- Problem description: In the records below, begin at the line containing "let sc := (ic.peer - 1) / 16" and end at the line containing "(fun r => let"; quote every line in that span exactly, including both boundary lines, and no others.

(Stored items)

/-- A message record; bytes between the end of its payload and its own end are not defined (R198). -/
def writeMsg (s : State) (a : Nat) (m : Msg) : State :=
  if m.len = 0 then s
  else
    let n := m.payload.length
    let s := { wrMem s (a + 16) (m.payload ++ undefBytes s.free (m.len - 16 - n)) with free := s.free + 1 }
    wrMem s a (msgHeader n 1 m.flags m.seq m.tag)

/-- A message reaches its inbound channel (R194, R199, R205, R211); it waits while pre-emption has saved
the reel (R424). -/
def opArrival (s : State) (core i : Nat) : State :=
  let ic := inOf s core i
  match if scratchSaved s core (bits (inReel s core i) 0 9 * 4096) (reelSize s core i) then [] else ic.flight with
  | [] => s
  | m :: ms =>
    let base := spScratch core + bits (inReel s core i) 0 9 * 4096
    let size := reelSize s core i
    let s := writePad s (base + (size - m.pad)) m.pad m.tag
    let s := if m.isPad then writePad s (base + m.off) m.len m.tag else writeMsg s (base + m.off) m
    let recs := (if m.pad = 0 then [] else [(m.pad, true)]) ++ (if m.len = 0 then [] else [(m.len, m.isPad)])
    let cfg := inCfg s core i
    let ic := { ic with flight := ms, recs := ic.recs ++ recs, used := ic.used + m.pad + m.len }
    if m.isPad then setIn s core i ic
    else
      let s := setIn s core i { ic with
        seq := (m.seq + 1) % 2 ^ 32
        res := ic.res + b2n (bit m.flags 0 && !(bit cfg 2)) }
      let s := bump s (pgChn core) (32 + i) 1
      let x := bits cfg 8 2
      let n := bits cfg 12 4
      let s := if bit cfg 3 then setSync s core x n (syncCtr s core x n + 1) else s
      let so := m.sender % 16
      let sc := m.sender / 16
      setOut s sc so { outOf s sc so with acks := (outOf s sc so).acks ++ [(m.id, m.seq, m.off)] }

/-- The acknowledgement returns and the send completes (R197). -/
def opAck (s : State) (core o : Nat) : State :=
  let x := outOf s core o
  match x.acks with
  | [] => s
  | (id, seq, off) :: as =>
    let s := setOut s core o { x with acks := as }
    match engRun s (pgChn core * 2) (fun r => r.cmd.id == id && r.prog == 1) with
    | none => s
    | some r => finish s r stOK (leBytes 4 seq ++ leBytes 4 off)

/-- A credit return reaches the sender (R202): the head that it carries is ahead of the last one that the sender knows, by
the whole reel where it is the same offset again, for a release frees at least one record. -/
def opCredit (s : State) (core o : Nat) : State :=
  let x := outOf s core o
  match x.returns with
  | [] => s
  | h :: hs =>
    let size := reelSize s (outDst s core o) (outDstIn s core o)
    let freed := if x.head < h then h - x.head else size - x.head + h
    sendTakeUp (setOut s core o { x with returns := hs, head := h, used := x.used - freed }) core

/-! ### CHN_RELEASE (R203) -/

/-- The bytes that `n` message records and the pads before them take, and the records behind them. -/
def takeRecs : Nat → List (Nat × Bool) → Nat → Option (Nat × List (Nat × Bool))
  | 0, rs, acc => some (acc, rs)
  | _ + 1, [], _ => none
  | n + 1, (len, pad) :: rs, acc => takeRecs (if pad then n + 1 else n) rs (acc + len)

/-- The release that runs takes effect. -/
def opChnRelease (s : State) (core : Nat) : State :=
  match runOp s (pgChn core) 2 with
  | none => s
  | some r =>
    let c := r.cmd
    let i := bits (bf c 16 1) 0 4
    let ic := inOf s core i
    let n := bf c 18 2
    let cfg := inCfg s core i
    if !(bit cfg 0 && bits cfg 4 4 == c.job) then finish s r stAccess []
    else
      match takeRecs n ic.recs 0 with
      | none => finish s r stFormat []
      | some (b, rest) =>
        let size := reelSize s core i
        let head := if ic.head + b < size then ic.head + b else ic.head + b - size
        let s := setIn s core i { ic with
          head := head, used := ic.used - b, recs := rest, res := if bit cfg 2 then ic.res - n else ic.res }
        let s :=
          if ic.peer = 0 then s
          else
            let sc := (ic.peer - 1) / 16
            let so := (ic.peer - 1) % 16
            setOut s sc so { outOf s sc so with returns := (outOf s sc so).returns ++ [head] }
        finish s r stOK (leBytes 4 head ++ leBytes 4 b)

/-! ### The send timeout (R208, R209) -/

/-- What the receiving context waits in: outbound channel, destination core and inbound channel of the send that leads
back to the sending core, else of its first waiting send. -/
def peerWait (s : State) (core o : Nat) : Option (Nat × Nat × Nat) :=
  let dc := outDst s core o
  let x := bits (inCfg s dc (outDstIn s core o)) 8 2
  let ws := ((engOf s (pgChn dc * 2)).aside.filter (fun r => r.cmd.op == 1 && r.cmd.ctx == x)).map
    (fun r => let po := bits (bf r.cmd 24 1) 0 4; (po, outDst s dc po, outDstIn s dc po))
  match ws.find? (fun w => w.2.1 == core) with
  | some w => some w
  | none => ws.head?

/-- Event detail of Table 7-2. -/
def timeoutDetail (s : State) (core o kind : Nat) : List Byte :=
  let p := peerWait s core o
  let w := p.getD (0, 0, 0)
  leBytes 2 core ++ leBytes 1 o ++ leBytes 1 kind ++ leBytes 2 (outDst s core o) ++ leBytes 1 (outDstIn s core o) ++
    leBytes 1 (b2n p.isSome) ++ leBytes 1 w.1 ++ leBytes 1 0 ++ leBytes 2 w.2.1 ++ leBytes 1 w.2.2 ++ leBytes 3 0

/-- The waiting send `id` has waited longer than CHN_SEND_TIMEOUT (R208); one whose destination was fenced ends under
R210. -/
def opSendTimeout (s : State) (core id : Nat) : State :=
  let g := engOf s (pgChn core * 2)
  match g.aside.find? (fun r => r.cmd.id == id) with
  | none => s
  | some r =>
    if fenced s (outDst s core (bits (bf r.cmd 24 1) 0 4)) then sendTakeUp s core
    else if r.since + 1000 * regF s (pgChn core) 0x500 0 32 ≤ s.time then
      let o := bits (bf r.cmd 24 1) 0 4
      let kind := b2n (sendRoom s core o (bf r.cmd 20 4)).fits
      let d := timeoutDetail s core o kind
      let s := setEng s (pgChn core * 2) { g with
        aside := g.aside.filter (fun y => y.cmd.id != id)
        running := g.running ++ [{ r with fin := some (stChanTimeout, []) }] }
      let s := bump s (pgChn core) 48 1
      raiseErr s (pgChn core) 8 { status := stChanTimeout, fn := r.cmd.job, detail := o } [r.cmd.job] d
    else s

/-! ### Binding (R192) -/

/-- A send waits on the outbound channel. -/
def outWaits (s : State) (core o : Nat) : Nat :=
  ((engOf s (pgChn core * 2)).aside.filter (fun r => r.cmd.op == 1 && bits (bf r.cmd 24 1) 0 4 == o)).length

/-- A nanosecond of HUB_TIME passes for the sends that wait in a core's slots (R208, R216, R424): the wait counter of each
outbound channel that has one advances, and the timer of a send whose reel pre-emption has saved does not run. -/
def sendTick (s : State) (core : Nat) : State :=
  let s := ((upTo 16).filter (fun o => outWaits s core o != 0)).foldl (fun s o => bump s (pgChn core) (16 + o) 1) s
  let g := engOf s (pgChn core * 2)
  setEng s (pgChn core * 2) { g with
    aside := g.aside.map (fun r =>
      if reelSaved s core (bits (bf r.cmd 24 1) 0 4) then { r with since := r.since + 1 } else r) }

/-- The channel that arrives at an inbound channel is in use: its reel or its way holds messages, or it holds
reservations, or a send waits on it. A message on its way counts as one in the reel. DESIGN CHOICE (log 107). -/
def inBusy (s : State) (core i : Nat) : Bool :=
  let ic := inOf s core i
  ic.used != 0 || ic.res != 0 || !ic.flight.isEmpty ||
    (ic.peer != 0 && outWaits s ((ic.peer - 1) / 16) ((ic.peer - 1) % 16) != 0)

/-- The bound outbound channel is in use. -/
def outBusy (s : State) (core o : Nat) : Bool :=
  let dc := outDst s core o
  let di := outDstIn s core o
  outWaits s core o != 0 || ((inOf s dc di).peer == core * 16 + o + 1 && inBusy s dc di)

/-- BIND_REJECTED (Table 7-5). -/
def bindRejected (s : State) (core n : Nat) : State := raiseErr s (pgChn core) 9 { detail := n, write := true } [] []

/-- The channel leaves its inbound channel. -/
def unbindOut (s : State) (core o : Nat) : State :=
  let dc := outDst s core o
  let di := outDstIn s core o
  if (inOf s dc di).peer = core * 16 + o + 1 then setIn s dc di { inOf s dc di with peer := 0 } else s

/-- A write to CHN_OUT_CFG that the guard has let through. Acknowledgements on their way still reach their sends. -/
def opOutCfg (s : State) (core o v : Nat) : State :=
  let v := v &&& 0xFF7FF003F
  let dc := bits v 16 11
  let di := bits v 28 4
  let other := (inOf s dc di).peer
  if outBusy s core o then bindRejected s core o
  else if bit v 0 = true ∧ (targetMatches s v = false ∨ (other ≠ 0 ∧ other ≠ core * 16 + o + 1)) then
    bindRejected s core o
  else
    let s := setReg (unbindOut s core o) (pgChn core) (0x100 + 0x20 * o) v
    let s := setOut s core o { acks := (outOf s core o).acks }
    if bit v 0 then setIn s dc di { peer := core * 16 + o + 1 } else s

/-- CHN_IN_REEL names a legal reel: 1 to 256 pages, and a REPLY_REC of up to 1,024 units that divides it. -/
def reelLegal (v : Nat) : Bool :=
  let n := bits v 16 9
  let r := bits v 32 11
  within n 1 256 && (r == 0 || (decide (r ≤ 1024) && n * 64 % r == 0))
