/-- REPLICA_SPLIT with its report fields (R278). -/
def digSplit (s : State) (r step first distinct reported groups : Nat) : State :=
  let job := pseJob s r
  let s := barVersion s job step
  let s := setReg (setReg s (pgDig r) 0x118 (3 + 2 ^ 16 * (groups % 2 ^ 16))) (pgDig r) 0x120 step
  raiseErr (bump s (pgDig r) 2 1) (pgDig r) 8 { status := stSplit, fn := job } [job]
    (leBytes 8 step ++ leBytes 2 first ++ leBytes 1 distinct ++ leBytes 1 reported)

/-- The source of a torn group's repair (R277, R281): the other replicas hold the majority, and the lowest of them is the
source. DEDUCED (log 109). -/
def tornSource (s : State) (job : Nat) : Nat :=
  let lo := bits (reg s pgTor (0x110 + 8 * job)) 0 6
  if lo = ownD s then lo + 1 else lo

/-- Torn groups: their repair is requested at once, or the step is SPLIT where no majority can exist (R281). No digest of a
torn group was reported, and none of the groups has a majority. -/
def tornGroups (s : State) (r job step : Nat) (groups : List Nat) : State :=
  if groups = [] then s
  else if jobDLen s job < 3 then digSplit s r step (groups.headD 0) 0 0 groups.length
  else groups.foldl (fun s j => digSend s r (tornSource s job) 4 j step []) s

/-- The groups of a run with their descriptors. -/
def runDescs (x : UpfRun) : List (Nat × List Byte) :=
  (upTo x.descs.length).map (fun i => (x.first + i, x.descs.getD i []))

/-- The notice of a run (R271). -/
def noticeOf (r : Nat) (x : UpfRun) : Notice :=
  { region := r, job := x.job, step := x.step, seed := x.seed, c0 := x.c0, c1 := x.c1, d := x.d, consts := x.consts
    t0s := x.t0s, prog := x.prog, groups := noticeGroups x, slotAddr := x.slotAddr, prevAddr := x.prevAddr }

/-- The publication that a run leaves pending (R265). -/
def pubOf (s : State) (r : Nat) (x : UpfRun) : PubRun :=
  { step := x.step, notice := b2n (s.notices.any (fun n => n.region == r && n.step == x.step))
    cmp := if (upfOf s r).barred.contains x.step then 3 else b2n (comparisonStep s r x.job x.step)
    repairs := x.late, source := tornSource s x.job, descs := runDescs x }

/-- The run has treated every group: its notice is queued and the repair of its torn groups asked for, it waits for them,
then it completes (R263, R265, R281). -/
def runEnd (s : State) (r : Nat) (x : UpfRun) : State :=
  let ng := noticeGroups x
  if ng ≠ [] ∧ x.noticed = false ∧ 64 ≤ s.notices.length then s
  else
    let s := if x.noticed then s
      else tornGroups (if ng = [] then s else { s with notices := s.notices ++ [noticeOf r x] }) r x.job x.step x.torn
    let x := { x with noticed := true }
    if x.torn ≠ [] ∧ 3 ≤ jobDLen s x.job then setUpfRun s r x
    else
      let u := upfOf s r
      let s := if x.noPub then s else setUpf s r { u with pubs := u.pubs ++ [pubOf s r x] }
      upfEnd (digestsGo s r x.step) r (if x.wasTorn then stUncorr else stOK) (updResult x false)

/-- The update pass goes on. -/
def updatePass : Nat → State → Nat → State
  | 0, s, _ => s
  | fuel + 1, s, r =>
    match (upfOf s r).run with
    | none => s
    | some x =>
      if x.pass ≠ 2 then s
      else if x.descs.length ≤ x.done then runEnd s r x
      else
        match treatGroup s r x x.done with
        | none => s
        | some s => updatePass fuel s r

/-- The run goes on as far as it can. -/
def upfGo (s : State) (r : Nat) : State :=
  match (upfOf s r).run with
  | none => s
  | some x =>
    let s := if x.pass = 0 then normGo (x.descs.length + 1) s r x else s
    match (upfOf s r).run with
    | none => s
    | some x =>
      let s := if x.pass = 1 then versionGo s r x else s
      updatePass 4098 s r

/-- A UPD_RUN that has been started is checked (R260), unless three publications are pending (R265). -/
def updBegin (s : State) (r : Nat) (y : RCmd) : State :=
  let u := upfOf s r
  if 3 ≤ u.pubs.length then s
  else
    let x := runOf s r y.cmd
    match runCheck s r y.cmd x with
    | some (st, none) => finish s y st []
    | some (st, some g) => finish (uncorrFab s g x.job false) y st []
    | none =>
      let s := setRun s (pgUpf r * 2) { y with prog := 1 }
      upfGo (setUpf s r { u with
        run := some { x with pass := b2n x.init }, lastStep := x.step, lastDescs := runDescs x,
        newest := some (match u.newest with | none => x.step | some k => max k x.step) }) r

/-- UPD_RUN and UPD_RUN_INIT: the started command begins, or the run goes on after a wait. -/
def opUpdRun (s : State) (r : Nat) (init : Bool) : State :=
  match engRun s (pgUpf r * 2) (fun y => bit (bf y.cmd 44 1) 1 == init) with
  | none => s
  | some y => if y.prog = 0 then updBegin s r y else upfGo s r

/-- LANDING_COMPLETE: the exchange's report reaches the UPF. -/
def opLanding (s : State) (r group : Nat) : State :=
  match s.landReports.find? (fun t => t.1 == r && t.2.1 == group) with
  | none => s
  | some t =>
    let s := { s with landReports := s.landReports.filter (fun y => y != t) }
    let u := upfOf s r
    upfGo (setUpf s r { u with landed := u.landed ++ [(group, t.2.2)] }) r

/-- UPF_PUBLISH: the oldest pending publication, once R265 allows it. -/
def opUpfPublish (s : State) (r : Nat) : State :=
  let u := upfOf s r
  match u.pubs with
  | [] => s
  | p :: ps =>
    if p.notice = 0 ∧ (p.cmp = 0 ∨ p.cmp = 2) ∧ p.repairs = [] then
      let s := setUpf s r { u with pubs := ps }
      match fillingOf (pseOf s r) p.step with
      | none => s
      | some n => pseSettle (setPse s r (publishTake (pseOf s r) n)) r
    else s

/-! ### The slow-tier update engine (R271, R272) -/

/-- One group of a notice is applied (R272). -/
def applyNGroup (s : State) (n : Notice) (g : NGroup) : State × Treated :=
  let d := gdescOf g.desc
  let r := n.region
  let t : State × Treated :=
    if g.dec = 0 then
      let ga := mboxAt d n.step n.d
      let t := match fabBad s ga (landBytes d) with
        | some b => let t := tornUpdate (ucNotice n) d g.norm ga n.slotAddr s; (t.1, Treated.torn b, t.2)
        | none => updGroup (ucNotice n) r g.idx n.slotAddr n.job g.norm ga d s
      (if t.2.2 = 0 then t.1 else bump t.1 pgUps 3 t.2.2, t.2.1)
    else skipGroup s r g.idx n.step n.slotAddr n.job (if g.dec = 3 then none else n.prevAddr) d
  match t.2 with
  | .torn b => (bump (stateUncorr t.1 pgUps b n.job) pgUps 4 1, t.2)
  | _ => t

/-- Groups of a notice that the UPS found torn: their publication, or the run that has still to leave it pending, waits for
their repair. -/
def noteTorn (s : State) (n : Notice) (torn : List Nat) : State :=
  let u := upfOf s n.region
  if torn = [] then s
  else
    tornGroups (setUpf s n.region { u with
      pubs := u.pubs.map (fun p =>
        if p.step = n.step then { p with repairs := p.repairs ++ torn, source := tornSource s n.job } else p)
      run := u.run.map (fun x => if x.step = n.step then { x with late := x.late ++ torn } else x) })
      n.region n.job n.step torn

/-- UPS_NOTICE_START: the notice at the head of the queue is applied while the slow tier is up, and no repair of one of its
groups is open. -/
def opNoticeStart (s : State) : State :=
  match s.notices with
  | [] => s
  | n :: ns =>
    if n.started = true ∨ s.tierDown = true ∨ s.tierTraining = true ∨ tierHolds s = true ∨ repairOpen s n.region n.step = true
    then s
    else
      let t := n.groups.foldl (fun (a : State × List Nat) g =>
        let x := applyNGroup a.1 n g
        (x.1, match x.2 with | .torn _ => a.2 ++ [g.idx] | _ => a.2)) ({ s with notices := { n with started := true } :: ns }, [])
      noteTorn t.1 n t.2

/-- The mailbox slots that a notice's updated groups fill. -/
def noticeBoxes (n : Notice) : List Nat :=
  (n.groups.filter (fun g => g.dec == 0)).map (fun g => mboxAt (gdescOf g.desc) n.step n.d)

/-- UPS_NOTICE_DONE: the applied notice leaves the queue, its mailbox slots are freed, and the UPF learns of it. -/
def opNoticeDone (s : State) : State :=
  match s.notices with
  | [] => s
  | n :: ns =>
    if n.started = false then s
    else
      let s := freeBoxes { s with notices := ns } (noticeBoxes n)
      let r := n.region
      let u := upfOf s r
      let s := setUpf s r { u with pubs := u.pubs.map (fun p => if p.step = n.step then { p with notice := 0 } else p) }
      pseSettle (digestsGo s r n.step) r

/-- Notices that match are discarded, with the mailbox slots that their groups hold (R282). -/
def dropNotices (s : State) (p : Notice → Bool) : State :=
  freeBoxes { s with notices := s.notices.filter (fun n => !(p n)) } ((s.notices.filter p).flatMap noticeBoxes)

/-- A job's runs end with its function-level reset, with the mailbox slots that a run in its update pass has filled, and
its notices are discarded (R282). -/
def flrUpdates (s : State) (job : Nat) : State :=
  let mine (r : Nat) : Bool := (upfOf s r).run.any (fun x => x.job == job)
  ((upTo 32).filter mine).foldl (fun s r => freeBoxes s (((upfOf s r).run.map runBoxes).getD []))
    (dropNotices s (fun n => n.job == job))

end Sys2Proof.Machine
end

- Solution for this problem:
            let sc := (ic.peer - 1) / 16
            let so := (ic.peer - 1) % 16
            setOut s sc so { outOf s sc so with returns := (outOf s sc so).returns ++ [head] }
        finish s r stOK (leBytes 4 head ++ leBytes 4 b)

/-! ### The send timeout (R208, R209) -/

/-- What the receiving context waits in: outbound channel, destination core and inbound channel of the send that leads
back to the sending core, else of its first waiting send. -/
def peerWait (s : State) (core o : Nat) : Option (Nat × Nat × Nat) :=
  let dc := outDst s core o
  let x := bits (inCfg s dc (outDstIn s core o)) 8 2
  let ws := ((engOf s (pgChn dc * 2)).aside.filter (fun r => r.cmd.op == 1 && r.cmd.ctx == x)).map
    (fun r => let po := bits (bf r.cmd 24 1) 0 4; (po, outDst s dc po, outDstIn s dc po))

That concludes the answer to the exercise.